Jean 1, 45-51

Prière de Nathanaël sous le figuierPaul VI

 

Roland Cailleux

La Religion du cœur, p. 39s

 

        Seigneur, pour Te prier différemment, pour Te prier mieux, Te prier vraiment, l’ai voulu changer de lieu, Te parler ici seul à seul, en plein air, sous ce figuier.

        Je n’ai jamais vraiment su m’adresser à Toi comme il faudrait. Je n’arrive pas à traduire ce que je veux Te dire dans ma prière. Je n’ai jamais vraiment appris à le faire. Souvent à la synagogue, quand on n’en finit pas de commenter la Loi, mes oreilles se ferment d’elles-mêmes. J’emporte avec moi le passage tel quel, et Ta parole toute vive, j’essaie, seul, de T’écouter mieux.

        Comment être naturels ? A qui se référer ? Tous nos accents paraissent insolites. C’est pourquoi, Seigneur, je Te parle seul, à voix basse, sans crainte du ridicule, certain que Tu rétabliras l’authentique intonation.

        Tout le monde répète qu’il attend ton Messie. Et personne ne vit sous Ta Loi. On réclame un capitaine, mais on le réclame mollement, sans l’attendre. Si tu l’envoyais enfin, combien te reprocheraient de ne pas les avoir prévenus à temps ! Sous prétexte de le recevoir dignement ; plus que de vêtements, c’est de mœurs qu’il faudrait changer.

        Pourtant, Seigneur, de ce chef, de ton héros, nous avons tous besoin. C’est comme si la Loi s’éloignait dans le temps à toute vitesse. Comme si les Tables de la Loi étaient tombées de haut et s‘étaient émiettées en une poussière de menus fragments.

        Seigneur, je ne sais pas Te flatter pour obtenir ce que je désire. Ni chanter, ni danser devant l’Arche. Excuse-moi de n’y pas savoir mettre des formes. Je Te le dis sans ambages : il faut que Tu viennes, et vite, nous avons trop besoin de Toi.

Il y a si longtemps que nous ne cherchons pas à vraiment entendre Ta parole.
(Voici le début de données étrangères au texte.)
-- ==== Sys2Proof/Word.lean ====
section
/-! DEFINITION. The widths of the spec's values (00_scope.md R9, 30_encoding.md R40). -/

namespace Sys2Proof

/-- A byte, 0..255 (R9). -/
abbrev Byte := BitVec 8

/-- A 16-bit raw value word of a field (R9, R10). -/
abbrev Word := BitVec 16

/-- A 16-bit command word (R40). -/
abbrev CmdWord := BitVec 16

/-- The 4-bit field index `k` of a command word, 0..15 (R40, R43). -/
abbrev FieldIndex := BitVec 4

end Sys2Proof
end

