-- ==== Sys2Proof/Machine/Scaler.lean ====
section
/-! DEFINITION. The conversion descriptor table, the scaling function, its output form, and the operations DESC and SCALE
(10_state.md R19 to R21, 42_scaler.md R67 to R74). -/

namespace Sys2Proof.Machine

/-- An entry of the conversion descriptor table (R19). -/
structure Descriptor where
  /-- `signed`: whether the raw word is read with `sext_16`. -/
  signed : Bool
  /-- `den`: the divisor. -/
  den : Byte
  /-- `unit`: 0 µg/m³, 1 percent, 2 °C, 3 dimensionless index (R21). -/
  unit : Byte
  deriving DecidableEq, Repr

/-- The table, entries 0 to 6 (R20; humidity's divisor: 90_conflicts.md C2). -/
def descTable : List Descriptor :=
  [ ⟨false, 10, 0⟩, ⟨false, 10, 0⟩, ⟨false, 10, 0⟩, ⟨false, 10, 0⟩,
    ⟨true, 100, 1⟩, ⟨true, 200, 2⟩, ⟨true, 10, 3⟩ ]

/-- `desc(k)`; there is no entry for `k` in 7..15 (R20, R43). -/
def descOf (k : FieldIndex) : Option Descriptor := descTable[k.toNat]?

/-- A scaled value: the exact rational `num / den`, not reduced (R67). -/
structure Scaled where
  num : Int
  den : Byte
  deriving DecidableEq, Repr

/-- `scale(k, v)`, given the descriptor of `k` (R67). -/
def scaleBy (d : Descriptor) (v : Word) : Scaled :=
  { num := if d.signed then sext16 v else zext16 v, den := d.den }

/-- The physical value a scaled value denotes (R67). -/
def Scaled.value (x : Scaled) : Rat := (x.num : Rat) / (x.den.toNat : Rat)

/-- `enc_rat(n, d)` (R68). -/
def encRat (x : Scaled) : List Byte := bytes32 (BitVec.ofInt 32 x.num) ++ [x.den]

/-- The three bytes DESC answers (R73). -/
def Descriptor.bytes (d : Descriptor) : List Byte := [if d.signed then 1 else 0, d.den, d.unit]

/-- The rule of R73; a `k` with no entry is IllegalOperation (R43). -/
def ruleDesc (k : FieldIndex) : Rule := fun _ _ b =>
  match descOf k with
  | none => raiseError .illegalOperation b
  | some d => respond success d.bytes b

/-- DESC (R73). -/
def execDesc (k : FieldIndex) (s : State) : Host.Outcome State Fault Refusal :=
  .next (serve (.desc k) (ruleDesc k) s)

/-- The rule of R74; a `k` with no entry is IllegalOperation (R43), and so is a data length other than 2 (R45). -/
def ruleScale (k : FieldIndex) : Rule := fun _ data b =>
  match descOf k, data with
  | some d, [hi, lo] => respond success (encRat (scaleBy d (be16 hi lo))) b
  | _, _ => raiseError .illegalOperation b

/-- SCALE (R74). -/
def execScale (k : FieldIndex) (s : State) : Host.Outcome State Fault Refusal :=
  .next (serve (.scale k) (ruleScale k) s)

end Sys2Proof.Machine
end

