theorem exists_groupAt {data : List Byte} {n g : Nat} (hlen : data.length = 3 * n) (hg : g < n) :
    ∃ v0 v1 c, GroupAt data g v0 v1 c := by
  obtain ⟨-, hgroups⟩ := frameGroupsByIndex data n
  obtain ⟨_, -, -, hbytes⟩ := hgroups hlen
  obtain ⟨v0, v1, c, _, h0, h1, h2, -⟩ := hbytes g hg
  exact ⟨v0, v1, c, h0, h1, h2⟩

section
variable {data : List Byte} {g : Nat} {v0 v1 c : Byte} (h : GroupAt data g v0 v1 c)
include h

theorem GroupAt.groupsOf_eq : (groupsOf data)[g]? = some ⟨be16 v0 v1, c⟩ :=
  groupsOf_getElem? data g v0 v1 c h.first h.second h.third

theorem GroupAt.groupMatches_iff : GroupMatches data g ↔ crc8 [v0, v1] = c := by
  refine ⟨fun ⟨w0, w1, d, h0, h1, h2, hcrc⟩ => ?_, fun hcrc => ⟨v0, v1, c, h.first, h.second, h.third, hcrc⟩⟩
  cases h.first.symm.trans h0
  cases h.second.symm.trans h1
  cases h.third.symm.trans h2
  exact hcrc

theorem GroupAt.take_three : (data.drop (3 * g)).take 3 = [v0, v1, c] := by
  rw [List.drop_eq_getElem?_toList_append, h.first, List.drop_eq_getElem?_toList_append, h.second,
    List.drop_eq_getElem?_toList_append, h.third]
  rfl

theorem GroupAt.take_two : (data.drop (3 * g)).take 2 = [v0, v1] := by
  have h2 := congrArg (List.take 2) h.take_three
  rwa [List.take_take] at h2

end

/-- The decoder's test of a group is the spec's (43_decoder.md R76). -/
theorem groupBad_groupsOf_iff {data : List Byte} {n g : Nat} (hlen : data.length = 3 * n)
    (hg : g < (groupsOf data).length) : groupBad (groupsOf data)[g] = true ↔ ¬ GroupMatches data g := by
  obtain ⟨v0, v1, c, h⟩ := exists_groupAt hlen (length_groupsOf data n hlen ▸ hg)
  rw [h.groupMatches_iff, (List.getElem?_eq_some_iff.1 h.groupsOf_eq).2]
  simp [groupBad]

/-- The groups of whole groups followed by other bytes. -/
theorem groupsOf_append (tail : List Byte) : ∀ (buf : List Byte) (n : Nat), buf.length = 3 * n →
    groupsOf (buf ++ tail) = groupsOf buf ++ groupsOf tail
  | [], _, _ => rfl
  | [_], _, h => by simp at h; omega
  | [_, _], _, h => by simp at h; omega
  | v0 :: v1 :: c :: rest, n, h => by
    have ih := groupsOf_append tail rest (n - 1) (by simp at h; omega)
    simp [groupsOf, ih]

/-! ### The first checked group that does not match (43_decoder.md R78) -/

theorem checkedGroups_eq (p : Params) : checkedGroups p = lastChecked p + 1 := by
  unfold checkedGroups lastChecked
  split <;> rfl

theorem lastChecked_le (p : Params) : lastChecked p ≤ 7 := by
  unfold lastChecked
  split <;> decide

section
variable {data : List Byte} (hlen : data.length = 24) (p : Params)
include hlen

theorem length_checked : ((groupsOf data).take (checkedGroups p)).length = lastChecked p + 1 := by
  have := lastChecked_le p
  rw [List.length_take, length_groupsOf data 8 hlen, checkedGroups_eq]
  omega

theorem firstBadGroup_eq_some_iff {g : Nat} : firstBadGroup p (groupsOf data) = some g ↔
    g ≤ lastChecked p ∧ ¬ GroupMatches data g ∧ ∀ j, j < g → GroupMatches data j := by
  rw [firstBadGroup, List.findIdx?_eq_some_iff_getElem]
  simp only [length_checked hlen, List.getElem_take, groupBad_groupsOf_iff (n := 8) hlen, not_not, exists_prop,
    Nat.lt_succ_iff]

theorem firstBadGroup_eq_none_iff :
    firstBadGroup p (groupsOf data) = none ↔ ∀ g, g ≤ lastChecked p → GroupMatches data g := by
  rw [firstBadGroup, List.findIdx?_eq_none_iff, List.forall_mem_iff_getElem]
  simp only [length_checked hlen, List.getElem_take, ← Bool.not_eq_true, groupBad_groupsOf_iff (n := 8) hlen, not_not,
    Nat.lt_succ_iff]

end

/-! ### The output of a successful DECODE -/

/-- Of lists of `n` elements written one after the other, the one of element `k` stands at `n * k`. -/
theorem take_drop_flatMap {α β : Type} {f : α → List β} {n : Nat} (hf : ∀ a, (f a).length = n) {l : List α} {k : Nat}
    {a : α} (h : l[k]? = some a) : ((l.flatMap f).drop (n * k)).take n = f a := by
  induction l generalizing k with
  | nil => cases h
  | cons b l ih =>
    cases k with
    | zero =>
      cases h
      exact List.take_left' (hf a)
    | succ k =>
      rw [List.flatMap_cons, Nat.mul_succ, Nat.add_comm, ← List.drop_drop, List.drop_left' (hf b)]
      exact ih h

@[simp] theorem length_encRat (x : Scaled) : (encRat x).length = 5 := rfl

theorem length_readingBytes {data : List Byte} (hlen : data.length = 24) : (readingBytes (groupsOf data)).length = 35 := by
  have hgroups : (groupsOf data).length = 8 := length_groupsOf data 8 hlen
  have hdesc : descTable.length = 7 := rfl
  simp [readingBytes, List.length_flatMap, hdesc, hgroups]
Nous ne doutons pas que Tu sois là, mais il nous arrive de T’oublier ! Toi absent, nous sommes comme en exil dans la Terre promise. Envoie ton Messie, notre roi, et que toute nation s’abaisse devant Lui.

Seigneur, on ne peut pas vivre toujours d’espérance. A force d’avoir soif au désert, on crève de sécheresse. Si j’osais, je Te demanderais, non un miracle, mais une grâce particulière, la grâce d’un signe, sans valeur pour les autres, mais nullement insignifiant pour moi. Si je suis incapable plus tard de me découvrir encore devant Toi, comme un livre ouvert, rappelle-Toi, Seigneur, ce que je t’ai confié sous ce figuier.